Desde mayo de 1993, y sólo con algunas interrupciones, seguí hasta hoy con mi programa Buenas compañías. Hoy, después de más de 2500 emisiones, estoy en Radio del Plata (AM 1030, de lunes a viernes a la medianoche). Hace dos años dejé toda mi vida comercial y profesional. Me alejé por completo de la política y cada madrugada me encuentro con mis oyentes para hablar de la vida, de los miedos, de los mandatos, de las emociones, del amor, de los «no puedo», de las ganas y de las crisis de cada uno.

Hice muchas cosas bien, y otras no tanto. Nunca me arrepentí de lo hecho, pero sí muchas veces me
reproché el dinero que gasté, aunque rápidamente cambiaba la sensación de reproche por la satisfacción de lo que había vivido.

Conocí las fobias, los ataques de pánico, sé lo que es una sala de operaciones, pasé por la muerte de mi padre, enfermedades graves de mi madre, peleas con mi hermana, disfruté y padecí como cualquier mortal.

Me morí de muchas formas en soledad, y también reviví en ella. Y trato todo el tiempo de ser yo mismo, eso es lo que nunca voy a abandonar en mi

vida. No dejo de pensar, es la mayor lección que aprendí de aquel viejo maestro que siempre me decía: «Trate de pensar, porque es la única forma de llegara estar bien».

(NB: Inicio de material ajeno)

-- ==== Sys2Proof/Certificates/Slice0/Obligations.lean ====
section
/-! DEFINITION. The statements for the provers, from the numbered rules of spec/. Each docstring names the rules, and the spec's
own decisions or the model's choices where a statement rests on one. -/

open Sys2Proof Sys2Proof.Machine

/-- Decoding an encoded well-formed instruction gives it back, every operand at every value. 30_encoding R81, R82, R86: no
bit of an encoding is dropped. -/
def Obligations.DecodeEncodeRoundTrip : Prop :=
  ∀ (i : Instr) (rest : List Byte), i.wellFormed = true →
    decodeWord (encode i) = some i ∧ decode (encodeBytes i ++ rest) = .ok (i, rest)

/-- A word that decodes is the encoding of what it decodes to, and that instruction is well-formed. 30_encoding R84: "the
unique row". -/
def Obligations.EncodeDecodeRoundTrip : Prop :=
  ∀ (w : Word) (i : Instr), decodeWord w = some i → i.wellFormed = true ∧ encode i = w

/-- The decoder selects the row of the opcode map by mask and match, and rows overlap only at CLS and RET. 30_encoding R84
and R86. Exact patterns are the spec's decision D26 (assumption log 19). -/
def Obligations.DecodeFollowsOpcodeMap : Prop :=
  (∀ w : Word, (decodeWord w).map Instr.mnemonic = (opcodeMap.find? (fun r => r.selects w)).map OpcodeRow.mnemonic) ∧
  (∀ (w : Word) (r r' : OpcodeRow), r ∈ opcodeMap → r' ∈ opcodeMap → r ≠ r' → r.selects w = true → r'.selects w = true →
    (w = 0x00E0#16 ∨ w = 0x00EE#16) ∧ (r.mnemonic = "SYS_nnn" ∨ r'.mnemonic = "SYS_nnn"))

/-- The illegal words are exactly those the spec lists. 30_encoding R89, R90. That 5xyN and 9xyN with N not 0 are illegal is
the spec's decision D26 (assumption log 19). -/
def Obligations.IllegalWords : Prop :=
  ∀ w : Word, decodeWord w = none ↔
    ((fieldOp w = 0x5#4 ∨ fieldOp w = 0x9#4) ∧ fieldN w ≠ 0x0#4) ∨
    (fieldOp w = 0x8#4 ∧ fieldN w ∈ [0x8#4, 0x9#4, 0xA#4, 0xB#4, 0xC#4, 0xD#4, 0xF#4]) ∨
    (fieldOp w = 0xE#4 ∧ fieldKK w ∉ [0x9E#8, 0xA1#8]) ∨
    (fieldOp w = 0xF#4 ∧ fieldKK w ∉ [0x07#8, 0x0A#8, 0x15#8, 0x18#8, 0x1E#8, 0x29#8, 0x33#8, 0x55#8, 0x65#8])

/-- Words written out from the spec decode to the instructions they stand for, one or more of each family. 95_test_vectors
Part 4, spot checks; families 4, 6, 7, 9 and B from its vectors and R86, 8AB8 from R89. A sanity statement. -/
def Obligations.SampleWordsDecode : Prop :=
  decodeWord 0x00E0#16 = some .cls ∧ decodeWord 0x00E1#16 = some (.sys 0x0E1#12) ∧ decodeWord 0x00EE#16 = some .ret ∧
  decodeWord 0x1204#16 = some (.jp 0x204#12) ∧ decodeWord 0x2208#16 = some (.call 0x208#12) ∧
  decodeWord 0x332A#16 = some (.seImm 0x3#4 0x2A#8) ∧ decodeWord 0x5AB0#16 = some (.seReg 0xA#4 0xB#4) ∧
  decodeWord 0x5AB1#16 = none ∧ decodeWord 0x8AB6#16 = some (.shr 0xA#4 0xB#4) ∧
  decodeWord 0x8ABE#16 = some (.shl 0xA#4 0xB#4) ∧ decodeWord 0x8AB8#16 = none ∧ decodeWord 0x9ABF#16 = none ∧
  decodeWord 0xA300#16 = some (.ldI 0x300#12) ∧ decodeWord 0xC10F#16 = some (.rnd 0x1#4 0x0F#8) ∧
  decodeWord 0xD123#16 = some (.drw 0x1#4 0x2#4 0x3#4) ∧ decodeWord 0xE19E#16 = some (.skp 0x1#4) ∧
  decodeWord 0x4001#16 = some (.sneImm 0x0#4 0x01#8) ∧ decodeWord 0x6AAB#16 = some (.ldImm 0xA#4 0xAB#8) ∧
  decodeWord 0x7A05#16 = some (.addImm 0xA#4 0x05#8) ∧ decodeWord 0x9AB0#16 = some (.sneReg 0xA#4 0xB#4) ∧
  decodeWord 0xB300#16 = some (.jpV0 0x300#12) ∧ decodeWord 0xE1A1#16 = some (.sknp 0x1#4) ∧
  decodeWord 0xE1A0#16 = none ∧ decodeWord 0xF165#16 = some (.loadRegs 0x1#4) ∧ decodeWord 0xF175#16 = none

/-- After reset pc is 0x200, sp is 0x6CF, every V register is 0 and the FSM is Running. 70_reset_and_hazards R242, R245. -/
def Obligations.ResetRegisters : Prop :=
  (∀ (font : Font) (tc : Bool) (d : Nat) (r : Nibble),
    (State.resetWith font tc d).pc = 0x0200#16 ∧ (State.resetWith font tc d).sp = 0x06CF#16 ∧
    getV r (State.resetWith font tc d) = 0x00#8 ∧ (State.resetWith font tc d).fsm = .running) ∧
  ∃ (font : Font) (tc : Bool) (d : Nat), State.reset = State.resetWith font tc d

/-- After reset memory is FONT in [0x000, 0x050) and zero everywhere else, whatever FONT is. 70_reset_and_hazards R241. FONT
is an OPEN parameter: the statement holds for every value of it. -/
def Obligations.ResetMemory : Prop :=
  ∀ (font : Font) (tc : Bool) (d : Nat),
    (∀ (g r : Nat) (hg : g < 16) (hr : r < 5),
      (State.resetWith font tc d).mem.read (5 * g + r) = font[5 * g + r]'(by omega)) ∧
    (∀ a : Nat, 0x050 ≤ a → a ≤ 0xFFF → (State.resetWith font tc d).mem.read a = 0x00#8) ∧
    (∀ px py : Nat, px < 64 → py < 32 → pixelLit (State.resetWith font tc d).mem px py = false)

/-- The reset transaction answers in every session, Faulted too, and leaves the reset state (I, DT, ST, keys, fault: decision
D14). 70_reset_and_hazards R240, R243. Reset as a transaction is decision D1; the values of I, DT, ST, keys and fault are
decision D14 (assumption log 1); the draw counter is the model's own (assumption log 4). -/
def Obligations.ResetTransaction : Prop :=
  ∀ q : Session, ∃ q' : Session, transact .reset q = .next (.unit, q') ∧ q'.loadOpen = true ∧
    (∃ d, q'.core = State.resetWith q.core.mem.font q.core.timerCoupled d) ∧
    q'.core.I = 0x0000#16 ∧ q'.core.DT = 0x00#8 ∧ q'.core.ST = 0x00#8 ∧ (∀ k : Nibble, getKey k q'.core = false) ∧
    q'.core.fault = ⟨.none, 0x0000#16, 0x0000#16, 0x0000#16⟩ ∧ soundActive q'.core = false

/-- 00E0 clears the 256 framebuffer bytes and nothing else, and never faults. 41_family_0_1_2 R120. -/
def Obligations.ClsClearsFramebuffer : Prop :=
  decodeWord 0x00E0#16 = some .cls ∧
  ∀ s : State, ∃ t, exec .cls s = .next t ∧ t.fsm = .running ∧ t.pc = s.pc + 2#16 ∧
    (∀ a, 0x700 ≤ a → a ≤ 0x7FF → t.mem.read a = 0x00#8) ∧ KeepsMemOutside 0x700 256 s t ∧ Frame [] [] s t

/-- 00EE pops the return address; on the empty stack it takes StackUnderflow; it stops only where sp leaves memory.
41_family_0_1_2 R121, 60_exceptions R203. The slot placement and byte order are decisions D4, D5, the depth D7 (assumption
log 11); the stop outside the 17 values of sp is the model's (assumption log 7). -/
def Obligations.RetPopsReturnAddress : Prop :=
  ∀ s : State,
    (s.sp.toNat ≠ 0x6CF → s.sp.toNat + 2 ≤ 0xFFF →
      ∃ t, exec .ret s = .next t ∧ t.fsm = .running ∧
        t.pc = joinBytes (s.mem.read (s.sp.toNat + 1)) (s.mem.read (s.sp.toNat + 2)) ∧
        t.sp.toNat = s.sp.toNat + 2 ∧ KeepsMem s t ∧ Frame [] [.sp] s t) ∧
    (s.sp.toNat = 0x6CF →
      exec .ret s = .next { s with fsm := .faulted, fault := ⟨.stackUnderflow, 0x0000#16, 0x0000#16, 0x0000#16⟩ }) ∧
    (0xFFF < s.sp.toNat + 2 → exec .ret s = .fault .stackPointerOutsideMemory)

/-- 2nnn pushes pc + 2 and jumps; on the full stack it takes StackOverflow; it stops only where sp leaves memory.
41_family_0_1_2 R124, 60_exceptions R202. Slot placement, byte order, pushed value and depth are decisions D4, D5, D6, D7
(assumption log 11); the stop outside the 17 values of sp is the model's (assumption log 7). -/
def Obligations.CallPushesReturnAddress : Prop :=
  ∀ (nnn : Addr12) (s : State),
    (s.sp.toNat ≠ 0x6AF → 1 ≤ s.sp.toNat → s.sp.toNat ≤ 0xFFF →
      ∃ t, exec (.call nnn) s = .next t ∧ t.fsm = .running ∧ t.pc.toNat = nnn.toNat ∧ t.sp = s.sp - 2#16 ∧
        joinBytes (t.mem.read (s.sp.toNat - 1)) (t.mem.read s.sp.toNat) = s.pc + 2#16 ∧
        KeepsMemOutside (s.sp.toNat - 1) 2 s t ∧ Frame [] [.sp] s t) ∧
    (s.sp.toNat = 0x6AF →
      exec (.call nnn) s =
        .next { s with fsm := .faulted, fault := ⟨.stackOverflow, 0x0000#16, 0x0000#16, 0x0000#16⟩ }) ∧
    (s.sp.toNat = 0 ∨ 0xFFF < s.sp.toNat → exec (.call nnn) s = .fault .stackPointerOutsideMemory)

/-- A call followed at once by a return comes back to the instruction after the call with sp as before. 95_test_vectors S5,
the source's own property. Rests on decisions D4, D5, D6 (assumption log 11). -/
def Obligations.CallThenRetReturns : Prop :=
  ∀ (nnn : Addr12) (s : State), LegalSp s.sp → s.sp.toNat ≠ 0x6AF →
    ∃ t u, exec (.call nnn) s = .next t ∧ exec .ret t = .next u ∧ u.fsm = .running ∧ u.pc = s.pc + 2#16 ∧ u.sp = s.sp ∧
      KeepsMemOutside (s.sp.toNat - 1) 2 s u ∧ Frame [] [] s u

/-- 0nnn and 1nnn set pc to nnn, Bnnn to V0 + nnn without masking, Annn sets I to nnn; none can fault. 41_family_0_1_2 R122,
R123; 44_family_9_to_C R161, R162. -/
def Obligations.JumpsAndIndexLoad : Prop :=
  ∀ (nnn : Addr12) (s : State),
    (∃ t, exec (.sys nnn) s = .next t ∧ t.fsm = .running ∧ t.pc.toNat = nnn.toNat ∧ KeepsMem s t ∧ Frame [] [] s t) ∧
    (nnn ≠ 0x0E0#12 → nnn ≠ 0x0EE#12 → decodeWord (formatNNN 0x0#4 nnn) = some (.sys nnn)) ∧
    decodeWord (formatNNN 0x1#4 nnn) = some (.jp nnn) ∧ decodeWord (formatNNN 0xA#4 nnn) = some (.ldI nnn) ∧
    decodeWord (formatNNN 0xB#4 nnn) = some (.jpV0 nnn) ∧
    (∃ t, exec (.jp nnn) s = .next t ∧ t.fsm = .running ∧ t.pc.toNat = nnn.toNat ∧ NextFetchLeaves t ∧
      KeepsMem s t ∧ Frame [] [] s t) ∧
    (∃ t, exec (.jpV0 nnn) s = .next t ∧ t.fsm = .running ∧ t.pc.toNat = (getV 0x0#4 s).toNat + nnn.toNat ∧
      t.pc.toNat ≤ 0x10FE ∧ NextFetchLeaves t ∧ KeepsMem s t ∧ Frame [] [] s t) ∧
    (∃ t, exec (.ldI nnn) s = .next t ∧ t.fsm = .running ∧ t.pc = s.pc + 2#16 ∧ t.I.toNat = nnn.toNat ∧
      KeepsMem s t ∧ Frame [] [.I] s t)

/-- 3xkk, 4xkk, 5xy0 and 9xy0 add 4 to pc if their condition holds and 2 if not, and change nothing else. 42_family_3_to_7
R130, R131 (and, from R132 and 44_family_9_to_C R160, the effect of the two register forms). -/
def Obligations.SkipsOnCompare : Prop :=
  ∀ (x y : Nibble) (kk : Byte) (s : State),
    decodeWord (formatXKK 0x3#4 x kk) = some (.seImm x kk) ∧ decodeWord (formatXKK 0x4#4 x kk) = some (.sneImm x kk) ∧
    decodeWord (formatXYN 0x5#4 x y 0x0#4) = some (.seReg x y) ∧ decodeWord (formatXYN 0x9#4 x y 0x0#4) = some (.sneReg x y) ∧
    (∃ t, exec (.seImm x kk) s = .next t ∧ t.fsm = .running ∧
      t.pc = (if getV x s = kk then s.pc + 4#16 else s.pc + 2#16) ∧ NextFetchLeaves t ∧
      KeepsMem s t ∧ Frame [] [] s t) ∧
    (∃ t, exec (.sneImm x kk) s = .next t ∧ t.fsm = .running ∧
      t.pc = (if getV x s ≠ kk then s.pc + 4#16 else s.pc + 2#16) ∧ NextFetchLeaves t ∧
      KeepsMem s t ∧ Frame [] [] s t) ∧
    (∃ t, exec (.seReg x y) s = .next t ∧ t.fsm = .running ∧
      t.pc = (if getV x s = getV y s then s.pc + 4#16 else s.pc + 2#16) ∧ NextFetchLeaves t ∧
      KeepsMem s t ∧ Frame [] [] s t) ∧
    (∃ t, exec (.sneReg x y) s = .next t ∧ t.fsm = .running ∧
      t.pc = (if getV x s ≠ getV y s then s.pc + 4#16 else s.pc + 2#16) ∧ NextFetchLeaves t ∧
      KeepsMem s t ∧ Frame [] [] s t)

/-- 6xkk loads kk, 7xkk adds kk modulo 256 with no flag, VF as plain destination included. 42_family_3_to_7 R133, R134. -/
def Obligations.ImmediateLoadAndAdd : Prop :=
  ∀ (x : Nibble) (kk : Byte) (s : State),
    decodeWord (formatXKK 0x6#4 x kk) = some (.ldImm x kk) ∧ decodeWord (formatXKK 0x7#4 x kk) = some (.addImm x kk) ∧
    (∃ t, exec (.ldImm x kk) s = .next t ∧ t.fsm = .running ∧ t.pc = s.pc + 2#16 ∧ getV x t = kk ∧
      KeepsMem s t ∧ Frame [x] [] s t) ∧
    (∃ t, exec (.addImm x kk) s = .next t ∧ t.fsm = .running ∧ t.pc = s.pc + 2#16 ∧
      (getV x t).toNat = ((getV x s).toNat + kk.toNat) % 256 ∧ KeepsMem s t ∧ Frame [x] [] s t)

/-- 8xy0 to 8xy3 move, OR, AND and XOR bit by bit, and write no flag. 43_family_8_alu R140 to R143. -/
def Obligations.MoveAndLogic : Prop :=
  ∀ (x y : Nibble) (s : State),
    decodeWord (formatXYN 0x8#4 x y 0x0#4) = some (.ldReg x y) ∧ decodeWord (formatXYN 0x8#4 x y 0x1#4) = some (.orReg x y) ∧
    decodeWord (formatXYN 0x8#4 x y 0x2#4) = some (.andReg x y) ∧ decodeWord (formatXYN 0x8#4 x y 0x3#4) = some (.xorReg x y) ∧
    (∃ t, exec (.ldReg x y) s = .next t ∧ t.fsm = .running ∧ t.pc = s.pc + 2#16 ∧ getV x t = getV y s ∧
      KeepsMem s t ∧ Frame [x] [] s t) ∧
    (∃ t, exec (.orReg x y) s = .next t ∧ t.fsm = .running ∧ t.pc = s.pc + 2#16 ∧
      (∀ j, (getV x t).getLsbD j = ((getV x s).getLsbD j || (getV y s).getLsbD j)) ∧ KeepsMem s t ∧ Frame [x] [] s t) ∧
    (∃ t, exec (.andReg x y) s = .next t ∧ t.fsm = .running ∧ t.pc = s.pc + 2#16 ∧
      (∀ j, (getV x t).getLsbD j = ((getV x s).getLsbD j && (getV y s).getLsbD j)) ∧ KeepsMem s t ∧ Frame [x] [] s t) ∧
    (∃ t, exec (.xorReg x y) s = .next t ∧ t.fsm = .running ∧ t.pc = s.pc + 2#16 ∧
      (∀ j, (getV x t).getLsbD j = ((getV x s).getLsbD j ^^ (getV y s).getLsbD j)) ∧ KeepsMem s t ∧ Frame [x] [] s t)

Sueño, proyecto, creo, hago y deshago todo el tiempo. Amo mis momentos de mucho ruido, pero también adoro mis silencios. Hago lo que quiero sin joder a los demás. Me doy permisos, honro mi libertad. Trato de cuidar mi cuerpo sin exagerar al punto de no darme algunos gustos. Admiro a las mujeres, respeto a los hombres, disfruto mi sexualidad, me

gusta el buen vino, el buen champán, la buena mesa, cocino bien. Pero no dejo de comer arroz integral y
verduras. Los días de sol en primavera me emocionan, pero también me pueden las lluvias fuertes del verano y las tardes frías y grises del invierno.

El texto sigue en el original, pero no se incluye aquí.